-- Task material follows --
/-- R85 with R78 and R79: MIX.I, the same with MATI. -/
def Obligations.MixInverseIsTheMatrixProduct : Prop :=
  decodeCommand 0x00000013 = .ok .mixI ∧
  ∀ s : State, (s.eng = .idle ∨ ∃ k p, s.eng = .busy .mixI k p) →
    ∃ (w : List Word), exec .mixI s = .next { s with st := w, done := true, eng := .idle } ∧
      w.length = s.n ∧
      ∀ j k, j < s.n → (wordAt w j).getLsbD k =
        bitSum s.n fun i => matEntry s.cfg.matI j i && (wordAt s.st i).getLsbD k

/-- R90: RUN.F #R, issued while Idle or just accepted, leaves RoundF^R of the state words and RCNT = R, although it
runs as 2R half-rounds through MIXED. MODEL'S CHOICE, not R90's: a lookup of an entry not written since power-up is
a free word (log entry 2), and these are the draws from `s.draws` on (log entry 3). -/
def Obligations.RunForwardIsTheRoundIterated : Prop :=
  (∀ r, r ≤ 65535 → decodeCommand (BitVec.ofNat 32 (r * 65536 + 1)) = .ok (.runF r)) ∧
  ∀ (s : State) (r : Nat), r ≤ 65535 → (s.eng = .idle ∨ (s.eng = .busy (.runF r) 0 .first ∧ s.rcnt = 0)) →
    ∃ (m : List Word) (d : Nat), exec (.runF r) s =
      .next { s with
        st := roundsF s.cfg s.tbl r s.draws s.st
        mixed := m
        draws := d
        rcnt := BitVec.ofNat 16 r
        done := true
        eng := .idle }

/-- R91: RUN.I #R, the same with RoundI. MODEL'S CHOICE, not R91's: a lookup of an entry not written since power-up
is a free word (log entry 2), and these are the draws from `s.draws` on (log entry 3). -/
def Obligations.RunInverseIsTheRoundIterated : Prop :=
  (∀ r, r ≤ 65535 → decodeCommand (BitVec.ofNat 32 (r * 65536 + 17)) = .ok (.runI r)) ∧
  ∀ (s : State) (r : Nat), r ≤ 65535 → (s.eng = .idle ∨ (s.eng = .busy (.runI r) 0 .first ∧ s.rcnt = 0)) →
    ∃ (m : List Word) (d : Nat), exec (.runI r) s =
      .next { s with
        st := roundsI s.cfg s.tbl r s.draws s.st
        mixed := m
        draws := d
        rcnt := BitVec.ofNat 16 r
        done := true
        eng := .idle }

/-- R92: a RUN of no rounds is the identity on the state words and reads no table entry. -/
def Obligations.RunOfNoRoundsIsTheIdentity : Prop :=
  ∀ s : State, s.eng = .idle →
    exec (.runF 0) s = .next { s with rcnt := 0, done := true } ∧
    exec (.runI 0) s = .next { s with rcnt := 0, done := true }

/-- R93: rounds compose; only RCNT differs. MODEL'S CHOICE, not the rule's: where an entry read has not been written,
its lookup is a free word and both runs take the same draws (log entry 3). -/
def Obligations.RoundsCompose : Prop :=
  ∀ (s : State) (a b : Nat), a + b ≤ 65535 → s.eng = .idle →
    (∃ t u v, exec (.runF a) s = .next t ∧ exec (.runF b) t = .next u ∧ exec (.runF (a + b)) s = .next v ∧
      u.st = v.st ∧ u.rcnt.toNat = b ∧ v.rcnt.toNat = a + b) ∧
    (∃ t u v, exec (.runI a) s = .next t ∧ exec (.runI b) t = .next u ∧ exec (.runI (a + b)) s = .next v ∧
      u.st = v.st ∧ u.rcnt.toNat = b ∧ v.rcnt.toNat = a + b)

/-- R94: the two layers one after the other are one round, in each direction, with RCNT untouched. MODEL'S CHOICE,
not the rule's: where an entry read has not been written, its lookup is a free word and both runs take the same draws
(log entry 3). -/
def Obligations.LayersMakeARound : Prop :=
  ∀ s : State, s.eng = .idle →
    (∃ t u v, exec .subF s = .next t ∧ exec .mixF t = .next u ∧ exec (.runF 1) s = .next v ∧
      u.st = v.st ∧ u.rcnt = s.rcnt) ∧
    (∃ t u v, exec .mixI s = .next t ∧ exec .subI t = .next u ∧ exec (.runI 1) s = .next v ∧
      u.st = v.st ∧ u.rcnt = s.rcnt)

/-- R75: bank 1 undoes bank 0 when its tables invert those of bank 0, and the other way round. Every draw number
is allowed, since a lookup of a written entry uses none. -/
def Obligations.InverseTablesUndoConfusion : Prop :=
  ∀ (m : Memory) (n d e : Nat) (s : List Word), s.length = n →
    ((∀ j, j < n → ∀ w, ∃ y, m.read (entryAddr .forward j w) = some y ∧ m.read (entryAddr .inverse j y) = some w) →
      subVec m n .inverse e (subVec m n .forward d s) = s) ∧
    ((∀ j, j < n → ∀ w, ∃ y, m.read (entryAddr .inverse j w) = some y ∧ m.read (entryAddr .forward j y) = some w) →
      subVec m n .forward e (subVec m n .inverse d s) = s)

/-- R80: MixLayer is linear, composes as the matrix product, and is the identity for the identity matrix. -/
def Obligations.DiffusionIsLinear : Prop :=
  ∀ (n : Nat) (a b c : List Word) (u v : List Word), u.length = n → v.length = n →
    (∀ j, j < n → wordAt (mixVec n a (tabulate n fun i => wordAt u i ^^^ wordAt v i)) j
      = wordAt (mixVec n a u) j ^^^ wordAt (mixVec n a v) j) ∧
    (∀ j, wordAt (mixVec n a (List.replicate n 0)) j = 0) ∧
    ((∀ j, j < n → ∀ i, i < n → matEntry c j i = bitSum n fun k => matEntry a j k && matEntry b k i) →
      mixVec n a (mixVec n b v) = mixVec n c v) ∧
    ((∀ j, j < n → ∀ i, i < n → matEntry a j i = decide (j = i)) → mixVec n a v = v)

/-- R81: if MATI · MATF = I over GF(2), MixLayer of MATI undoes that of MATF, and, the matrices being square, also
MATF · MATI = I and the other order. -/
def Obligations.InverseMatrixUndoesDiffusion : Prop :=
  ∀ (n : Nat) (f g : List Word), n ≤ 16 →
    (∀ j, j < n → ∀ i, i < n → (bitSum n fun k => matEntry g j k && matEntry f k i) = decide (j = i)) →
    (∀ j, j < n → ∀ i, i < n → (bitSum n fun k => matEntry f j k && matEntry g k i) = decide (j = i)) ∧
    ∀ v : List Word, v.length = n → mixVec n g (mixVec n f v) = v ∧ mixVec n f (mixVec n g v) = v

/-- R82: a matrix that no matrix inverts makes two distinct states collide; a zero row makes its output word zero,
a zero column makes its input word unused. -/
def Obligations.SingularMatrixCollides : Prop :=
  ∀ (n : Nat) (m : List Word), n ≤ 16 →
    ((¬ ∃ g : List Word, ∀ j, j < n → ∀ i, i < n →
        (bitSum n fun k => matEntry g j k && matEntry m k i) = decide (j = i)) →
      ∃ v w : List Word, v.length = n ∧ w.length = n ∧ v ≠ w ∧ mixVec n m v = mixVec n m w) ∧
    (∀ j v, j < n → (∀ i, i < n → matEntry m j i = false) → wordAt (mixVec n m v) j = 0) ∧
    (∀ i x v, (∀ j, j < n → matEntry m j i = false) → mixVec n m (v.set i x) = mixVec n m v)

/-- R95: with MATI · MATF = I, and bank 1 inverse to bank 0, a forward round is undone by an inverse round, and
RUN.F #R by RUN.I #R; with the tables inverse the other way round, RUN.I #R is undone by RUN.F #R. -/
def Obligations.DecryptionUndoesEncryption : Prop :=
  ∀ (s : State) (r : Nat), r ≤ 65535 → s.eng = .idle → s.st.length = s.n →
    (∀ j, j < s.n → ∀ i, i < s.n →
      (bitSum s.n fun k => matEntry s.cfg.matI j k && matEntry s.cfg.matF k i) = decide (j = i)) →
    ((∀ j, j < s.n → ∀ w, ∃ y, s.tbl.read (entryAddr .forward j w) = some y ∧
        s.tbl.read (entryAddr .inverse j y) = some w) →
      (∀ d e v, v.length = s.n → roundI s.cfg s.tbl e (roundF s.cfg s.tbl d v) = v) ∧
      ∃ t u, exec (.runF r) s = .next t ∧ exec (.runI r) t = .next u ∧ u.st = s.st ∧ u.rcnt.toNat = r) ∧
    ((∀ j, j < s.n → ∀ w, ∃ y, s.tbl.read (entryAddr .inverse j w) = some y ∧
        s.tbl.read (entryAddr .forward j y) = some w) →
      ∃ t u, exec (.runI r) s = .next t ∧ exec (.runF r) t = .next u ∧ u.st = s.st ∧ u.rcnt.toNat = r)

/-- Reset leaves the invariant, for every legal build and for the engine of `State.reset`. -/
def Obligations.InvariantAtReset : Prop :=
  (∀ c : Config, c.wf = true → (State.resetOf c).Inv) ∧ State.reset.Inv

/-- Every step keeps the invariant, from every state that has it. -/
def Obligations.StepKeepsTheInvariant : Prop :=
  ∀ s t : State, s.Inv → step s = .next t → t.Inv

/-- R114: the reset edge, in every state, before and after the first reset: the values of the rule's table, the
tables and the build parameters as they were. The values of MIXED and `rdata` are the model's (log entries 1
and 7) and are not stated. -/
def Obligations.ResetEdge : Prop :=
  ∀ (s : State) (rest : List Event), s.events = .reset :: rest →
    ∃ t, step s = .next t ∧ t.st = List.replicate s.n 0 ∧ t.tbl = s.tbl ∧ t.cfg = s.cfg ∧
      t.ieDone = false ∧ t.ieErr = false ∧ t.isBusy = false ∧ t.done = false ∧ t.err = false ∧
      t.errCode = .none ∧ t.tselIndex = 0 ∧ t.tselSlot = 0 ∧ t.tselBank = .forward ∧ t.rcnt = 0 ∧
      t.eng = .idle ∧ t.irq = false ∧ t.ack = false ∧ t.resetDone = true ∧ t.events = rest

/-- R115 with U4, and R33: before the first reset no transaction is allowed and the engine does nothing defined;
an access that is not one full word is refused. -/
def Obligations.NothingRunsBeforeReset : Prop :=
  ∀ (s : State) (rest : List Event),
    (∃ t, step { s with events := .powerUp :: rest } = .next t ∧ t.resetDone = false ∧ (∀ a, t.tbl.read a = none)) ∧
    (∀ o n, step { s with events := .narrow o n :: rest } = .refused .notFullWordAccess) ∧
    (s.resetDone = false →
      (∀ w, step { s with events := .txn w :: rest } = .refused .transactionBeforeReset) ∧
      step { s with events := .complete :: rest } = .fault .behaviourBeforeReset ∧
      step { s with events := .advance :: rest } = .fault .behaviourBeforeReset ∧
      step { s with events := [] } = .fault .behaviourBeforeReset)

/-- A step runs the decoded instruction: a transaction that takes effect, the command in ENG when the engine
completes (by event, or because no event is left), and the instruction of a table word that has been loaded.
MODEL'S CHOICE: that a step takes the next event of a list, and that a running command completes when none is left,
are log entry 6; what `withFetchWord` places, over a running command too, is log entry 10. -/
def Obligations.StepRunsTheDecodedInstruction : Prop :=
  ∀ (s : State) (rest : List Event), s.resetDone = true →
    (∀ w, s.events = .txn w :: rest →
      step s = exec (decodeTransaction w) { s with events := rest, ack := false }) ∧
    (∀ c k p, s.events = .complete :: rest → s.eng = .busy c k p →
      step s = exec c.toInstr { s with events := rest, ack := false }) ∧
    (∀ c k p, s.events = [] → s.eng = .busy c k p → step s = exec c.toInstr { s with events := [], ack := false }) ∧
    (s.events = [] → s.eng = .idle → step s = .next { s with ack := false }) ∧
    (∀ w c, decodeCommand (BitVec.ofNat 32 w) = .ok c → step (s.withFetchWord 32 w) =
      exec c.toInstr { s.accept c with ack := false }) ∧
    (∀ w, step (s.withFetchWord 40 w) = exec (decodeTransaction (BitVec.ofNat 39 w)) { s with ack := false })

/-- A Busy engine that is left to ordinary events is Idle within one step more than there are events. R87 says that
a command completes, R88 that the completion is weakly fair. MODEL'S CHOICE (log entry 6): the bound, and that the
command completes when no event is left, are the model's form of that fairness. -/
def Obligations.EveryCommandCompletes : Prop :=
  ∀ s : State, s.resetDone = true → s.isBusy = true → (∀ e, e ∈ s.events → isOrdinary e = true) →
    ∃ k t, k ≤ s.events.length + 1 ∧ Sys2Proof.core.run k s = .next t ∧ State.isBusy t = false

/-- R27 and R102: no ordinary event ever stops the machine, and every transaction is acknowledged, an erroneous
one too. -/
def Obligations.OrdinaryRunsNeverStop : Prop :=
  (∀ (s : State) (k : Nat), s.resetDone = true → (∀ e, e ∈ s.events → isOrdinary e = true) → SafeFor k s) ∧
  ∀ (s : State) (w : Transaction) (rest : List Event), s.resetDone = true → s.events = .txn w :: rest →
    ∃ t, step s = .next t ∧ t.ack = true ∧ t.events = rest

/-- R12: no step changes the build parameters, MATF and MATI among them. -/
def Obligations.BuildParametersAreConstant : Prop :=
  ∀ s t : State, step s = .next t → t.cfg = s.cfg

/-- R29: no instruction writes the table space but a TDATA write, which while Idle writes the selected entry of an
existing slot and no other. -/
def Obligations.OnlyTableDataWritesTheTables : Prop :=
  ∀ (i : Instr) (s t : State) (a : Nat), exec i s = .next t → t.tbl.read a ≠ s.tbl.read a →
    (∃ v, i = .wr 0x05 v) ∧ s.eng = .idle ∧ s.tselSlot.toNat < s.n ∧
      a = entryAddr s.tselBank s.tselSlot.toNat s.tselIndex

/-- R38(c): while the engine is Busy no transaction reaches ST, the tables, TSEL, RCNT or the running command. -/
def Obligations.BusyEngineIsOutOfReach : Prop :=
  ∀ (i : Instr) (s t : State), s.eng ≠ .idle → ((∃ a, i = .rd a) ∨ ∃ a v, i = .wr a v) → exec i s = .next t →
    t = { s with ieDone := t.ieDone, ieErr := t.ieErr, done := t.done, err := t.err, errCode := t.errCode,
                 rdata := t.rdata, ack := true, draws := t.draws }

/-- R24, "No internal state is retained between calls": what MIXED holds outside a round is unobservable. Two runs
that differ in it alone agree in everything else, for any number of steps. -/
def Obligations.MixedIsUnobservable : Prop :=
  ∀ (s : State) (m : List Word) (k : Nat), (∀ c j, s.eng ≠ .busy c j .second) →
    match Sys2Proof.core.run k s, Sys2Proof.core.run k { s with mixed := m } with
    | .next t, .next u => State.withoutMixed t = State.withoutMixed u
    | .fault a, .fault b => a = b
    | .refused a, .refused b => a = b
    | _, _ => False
-- Task material concluded --
For this exercise, repeat exactly the lines of the data above from the one with "s.events = .reset :: rest →" down to the one with "def Obligations.NothingRunsBeforeReset : Prop", both end lines included.

  ∀ (s : State) (rest : List Event), s.events = .reset :: rest →
    ∃ t, step s = .next t ∧ t.st = List.replicate s.n 0 ∧ t.tbl = s.tbl ∧ t.cfg = s.cfg ∧
      t.ieDone = false ∧ t.ieErr = false ∧ t.isBusy = false ∧ t.done = false ∧ t.err = false ∧
      t.errCode = .none ∧ t.tselIndex = 0 ∧ t.tselSlot = 0 ∧ t.tselBank = .forward ∧ t.rcnt = 0 ∧
      t.eng = .idle ∧ t.irq = false ∧ t.ack = false ∧ t.resetDone = true ∧ t.events = rest

/-- R115 with U4, and R33: before the first reset no transaction is allowed and the engine does nothing defined;
an access that is not one full word is refused. -/
def Obligations.NothingRunsBeforeReset : Prop :=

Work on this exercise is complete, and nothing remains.